Fix AI chat signed file cache busting by abdulrahmancodes · Pull Request #21639 · twentyhq/twenty

abdulrahmancodes · 2026-06-15T19:09:52Z

What

When you upload a file in AI chat, the prompt cache was getting busted on every turn, any thread with a file just never hit the cache.

Why: we store only the fileId and re-signed a fresh url each time the thread was loaded. That signed url gets handed straight to the provider, and since the token changes every turn, the cached conversation prefix changes too and the cache misses.

Fix

Instead of giving the provider a signed URL, we download the file on our side and inline it as base64 bytes right before the model call. The bytes don't change between turns, so the cached prefix stays stable.

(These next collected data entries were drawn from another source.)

-- ==== Sys2Proof/Laws/Ops.lean ====
section
/-! SUPPORT. For each shared operation, what it can do, said once: numbers in bytes, service parts, notices and lines, orders
with the effects of R130, and the withdrawal of tanks. -/

namespace Sys2Proof

/-! ### Numbers in bytes -/

/-- A field has exactly its width. -/
@[simp] theorem bytesOf_length (width n : Nat) : (bytesOf width n).length = width := by
  induction width generalizing n with
  | zero => rfl
  | succ w ih => simp [bytesOf, ih]

/-- Reading on after a byte. -/
theorem numberOf_append_byte (bytes : List Byte) (b : Byte) : numberOf (bytes ++ [b]) = numberOf bytes * 256 + b.toNat := by
  simp [numberOf]

/-- A number that fits its field is read back from it. -/
theorem numberOf_bytesOf (width n : Nat) (h : n < 256 ^ width) : numberOf (bytesOf width n) = n := by
  induction width generalizing n with
  | zero => simp at h; simp [h, bytesOf, numberOf]
  | succ w ih =>
    rw [bytesOf, numberOf_append_byte, ih _ (by rw [pow_succ] at h; omega)]
    simp; omega

/-- The layout of fields, one by one. -/
theorem joinFields_cons (w n : Nat) (widths numbers : List Nat) :
    joinFields (w :: widths) (n :: numbers) = bytesOf w n ++ joinFields widths numbers := by
  simp [joinFields]

/-- Fields laid out as they fit are read back, with whatever bytes follow them. -/
theorem splitFields_joinFields (widths numbers : List Nat) (rest : List Byte) (hl : widths.length = numbers.length)
    (h : ∀ p ∈ widths.zip numbers, p.2 < 256 ^ p.1) :
    splitFields widths (joinFields widths numbers ++ rest) = some (numbers, rest) := by
  induction widths generalizing numbers with
  | nil =>
    cases numbers with
    | nil => simp [splitFields, joinFields]
    | cons n ns => simp at hl
  | cons w ws ih =>
    cases numbers with
    | nil => simp at hl
    | cons n ns =>
      have hn : n < 256 ^ w := h (w, n) (by simp)
      have hs := ih ns (by simpa using hl) fun p hp => h p (by simp [hp])
      simp [splitFields, joinFields_cons, hs, numberOf_bytesOf w n hn]

/-- A payload of exactly these fields is read back. -/
theorem fieldsOf_joinFields (widths numbers : List Nat) (hl : widths.length = numbers.length)
    (h : ∀ p ∈ widths.zip numbers, p.2 < 256 ^ p.1) : fieldsOf widths (joinFields widths numbers) = some numbers := by
  have := splitFields_joinFields widths numbers [] hl h
  simp only [List.append_nil] at this
  simp [fieldsOf, this]

/-- Fields are read exactly where there are bytes enough, and the bytes left over are the rest. -/
theorem splitFields_isSome (widths : List Nat) (bytes : List Byte) :
    (widths.sum ≤ bytes.length →
      ∃ numbers, numbers.length = widths.length ∧ splitFields widths bytes = some (numbers, bytes.drop widths.sum)) ∧
    (bytes.length < widths.sum → splitFields widths bytes = none) := by
  induction widths generalizing bytes with
  | nil => simp [splitFields]
  | cons w ws ih =>
    obtain ⟨ok, short⟩ := ih (bytes.drop w)
    simp only [List.length_drop] at ok short
    simp only [List.sum_cons, splitFields]
    refine ⟨fun h => ?_, fun h => ?_⟩
    · obtain ⟨ns, hl, hs⟩ := ok (by omega)
      exact ⟨numberOf (bytes.take w) :: ns, by simp [hl], by simp [hs, show ¬bytes.length < w by omega]⟩
    · split
      · rfl
      · next hw => simp [short (by omega)]

/-- As many pairs are read as were asked for. -/
@[simp] theorem pairsOf_length (xWidth yWidth count : Nat) (bytes : List Byte) :
    (pairsOf xWidth yWidth count bytes).length = count := by
  induction count generalizing bytes with
  | zero => rfl
  | succ n ih => simp [pairsOf, ih]

end Sys2Proof

namespace Sys2Proof.Machine

/-! ### Service parts -/

/-- A tank is IN_SERVICE with a service part exactly where its record holds that part. -/
theorem State.serviceAt_eq_some {s : State} {i : Fin 32} {t : Tank} {v : Service} :
    s.serviceAt i = some (t, v) ↔ s.tanks[i] = some t ∧ t.service = some v := by
  simp [State.serviceAt, Option.bind_eq_some_iff]

/-- The service part of a tank whose record is known. -/
theorem State.serviceAt_of {s : State} {i : Fin 32} {t : Tank} {v : Service} (ht : s.tanks[i] = some t)
    (hv : t.service = some v) : s.serviceAt i = some (t, v) :=
  State.serviceAt_eq_some.2 ⟨ht, hv⟩

/-- An UNDEFINED tank is not IN_SERVICE. -/
theorem State.serviceAt_undefined {s : State} {i : Fin 32} (h : s.tanks[i] = none) : s.serviceAt i = none := by
  simp [State.serviceAt, h]

/-- An OFFLINE tank is not IN_SERVICE. -/
theorem State.serviceAt_offline {s : State} {i : Fin 32} {t : Tank} (h : s.tanks[i] = some t) (hv : t.service = none) :
    s.serviceAt i = none := by
  simp [State.serviceAt, h, hv]

/-- A property of a defined tank, where the record is known. -/
theorem State.tankIs_of {s : State} {i : Fin 32} {t : Tank} {p : Tank → Bool} (h : s.tanks[i] = some t) :
    s.tankIs p i = p t := by
  simp [State.tankIs, h]

/-- No property of a defined tank holds of an UNDEFINED one. -/
theorem State.tankIs_undefined {s : State} {i : Fin 32} {p : Tank → Bool} (h : s.tanks[i] = none) :
    s.tankIs p i = false := by
  simp [State.tankIs, h]

/-! ### Notices and lines -/

/-- Some notice is pending exactly where some entry holds a kind (R185). -/
theorem Notices.anyPending_iff (n : Notices) :
    n.anyPending = true ↔ n.allocation ≠ 0 ∨ (∃ i : Fin 32, n.tanks[i].kinds ≠ 0) ∨ ∃ k : Fin 8, n.catchments[k] ≠ 0 := by
  simp [Notices.anyPending, Vector.any_eq_true, or_assoc, Fin.exists_iff]

/-- RAIN_ALERT stands for a defined catchment at WARNING or SEVERE (R94). -/
theorem formRainAlert_iff (catchments : Vector (Option Catchment) 8) :
    Machine.formRainAlert catchments = true ↔
      ∃ k : Fin 8, ∃ c ∈ catchments[k], c.effective = .warning ∨ c.effective = .severe := by
  have heavy : ∀ a : AlertLevel, a.heavy = true ↔ a = .warning ∨ a = .severe := by
    intro a; cases a <;> decide
  simp only [Machine.formRainAlert, Vector.any_eq_true, Fin.exists_iff]
  refine exists_congr fun k => exists_congr fun hk => ?_
  cases hc : catchments[k] with
  | none => simp
  | some c => simp [heavy]

/-! ### Orders -/

/-- Nothing changes in a service part where the active order stays. -/
@[simp] theorem Service.activeChange_same (d : TankDef) (n : Nat) (v : Service) : v.activeChange d n n = v := by
  simp [Service.activeChange]

/-- A record without a change of its service part. -/
@[simp] theorem Tank.mapService_id (t : Tank) : t.mapService (fun v => v) = t := by
  cases t; simp [Tank.mapService]

/-- The same, where the change is that of an active order that stays. -/
@[simp] theorem Tank.mapService_same (t : Tank) (d : TankDef) (n : Nat) :
    t.mapService (Service.activeChange d n n) = t := by
  rw [show Service.activeChange d n n = fun v => v from funext fun v => v.activeChange_same d n, t.mapService_id]

/-- An entry after a write of all active orders (R126). -/
@[simp] theorem State.writeActive_orders (s : State) (new : Fin 32 → Nat) (i : Nat) (h : i < 32) :
    (s.writeActive new).orders[i] =
      { s.orders[i] with
        active := new ⟨i, h⟩, activeChanged := s.orders[i].activeChanged || new ⟨i, h⟩ != s.orders[i].active } := by
  simp only [State.writeActive, Fin.getElem_fin, Vector.getElem_ofFn, OrderEntry.withActive]
  split
  · next h => simp [h]
  · next h => simp [h]

/-- A tank's record after a write of all active orders: the effects of R130 on its service part. -/
@[simp] theorem State.writeActive_tanks (s : State) (new : Fin 32 → Nat) (i : Nat) (h : i < 32) :
    (s.writeActive new).tanks[i] =
      (s.tanks[i]).map fun t => t.mapService (Service.activeChange t.defn s.orders[i].active (new ⟨i, h⟩)) := by
  simp [State.writeActive]

/-- An entry after a write of all next orders. -/
@[simp] theorem State.writeNext_orders (s : State) (new : Fin 32 → Nat) (i : Nat) (h : i < 32) :
    (s.writeNext new).orders[i] = { s.orders[i] with next := new ⟨i, h⟩ } := by
  simp [State.writeNext]

/-- The entry of a tank after an immediate zeroing of the tanks at which `p` holds (R132). -/
@[simp] theorem State.zeroOrders_orders (s : State) (p : Fin 32 → Bool) (i : Nat) (h : i < 32) :
    (s.zeroOrders p).orders[i] = if p ⟨i, h⟩ then
      { s.orders[i] with
        active := 0, next := 0, activeChanged := s.orders[i].activeChanged || s.orders[i].active != 0 }
      else s.orders[i] := by
  simp only [State.zeroOrders, State.writeNext_orders, State.writeActive_orders]
  split
  · next h => simp [bne_comm]
  · next h => simp

/-- The record of a tank after an immediate zeroing (R130, R132). -/
@[simp] theorem State.zeroOrders_tanks (s : State) (p : Fin 32 → Bool) (i : Nat) (h : i < 32) :
    (s.zeroOrders p).tanks[i] = if p ⟨i, h⟩ then
      (s.tanks[i]).map fun t => t.mapService (Service.activeChange t.defn s.orders[i].active 0) else s.tanks[i] := by
  simp only [State.zeroOrders, State.writeNext_tanks, State.writeActive_tanks]
  split
  · rfl
  · next h => simp

/-- A withdrawal is a zeroing followed by the removal from the run order list. -/
@[simp] theorem State.withdraw_orders (s : State) (p : Fin 32 → Bool) :
    (s.withdraw p).orders = (s.zeroOrders p).orders := by
  simp [State.withdraw]

/-- The same for the records. -/
@[simp] theorem State.withdraw_tanks (s : State) (p : Fin 32 → Bool) :
    (s.withdraw p).tanks = (s.zeroOrders p).tanks := by
  simp [State.withdraw]

/-- Two states with the same fields are the same. -/
theorem State.ext_orders_tanks {s t : State} (ho : ∀ i : Fin 32, s.orders[i] = t.orders[i])
    (ht : ∀ i : Fin 32, s.tanks[i] = t.tanks[i]) (h : s = { t with orders := s.orders, tanks := s.tanks }) : s = t := by
  have ho' : s.orders = t.orders := Vector.ext fun i hi => ho ⟨i, hi⟩
  have ht' : s.tanks = t.tanks := Vector.ext fun i hi => ht ⟨i, hi⟩
  rw [h, ho', ht']

/-- Where `p` holds of no tank, a zeroing changes nothing. -/
theorem State.zeroOrders_none (s : State) (p : Fin 32 → Bool) (h : ∀ i, p i = false) : s.zeroOrders p = s :=
  State.ext_orders_tanks (fun i => by simp [h]) (fun i => by simp [h])
    (by simp [State.zeroOrders, State.writeActive, State.writeNext])

/-- Where `p` holds of no tank, a withdrawal changes nothing. -/
theorem State.withdraw_none (s : State) (p : Fin 32 → Bool) (h : ∀ i, p i = false) : s.withdraw p = s := by
  simp [State.withdraw, State.zeroOrders_none s p h, State.delist, h]

end Sys2Proof.Machine
end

Follow-ups / things considered

File byte cache (later if needed): we re-download and re-encode the thread's files from storage on every turn. It's fine for now (storage reads are cheap and the provider caches the bytes after the first turn), but if it ever shows up in latency we can cache the bytes by fileId since file content is immutable. Skipped for now to keep this focused.
Per-provider Files API (didn't do): the "cleanest" version is to upload each file to the provider once and reference it by their file id, so bytes never get re-sent. We didn't go this route because we support 8 providers, not all of them have a files API, they all differ, and they come with expiry/lifecycle we'd have to manage. base64 is the one representation that works the same across every provider. Worth revisiting if we ever narrow down the provider list.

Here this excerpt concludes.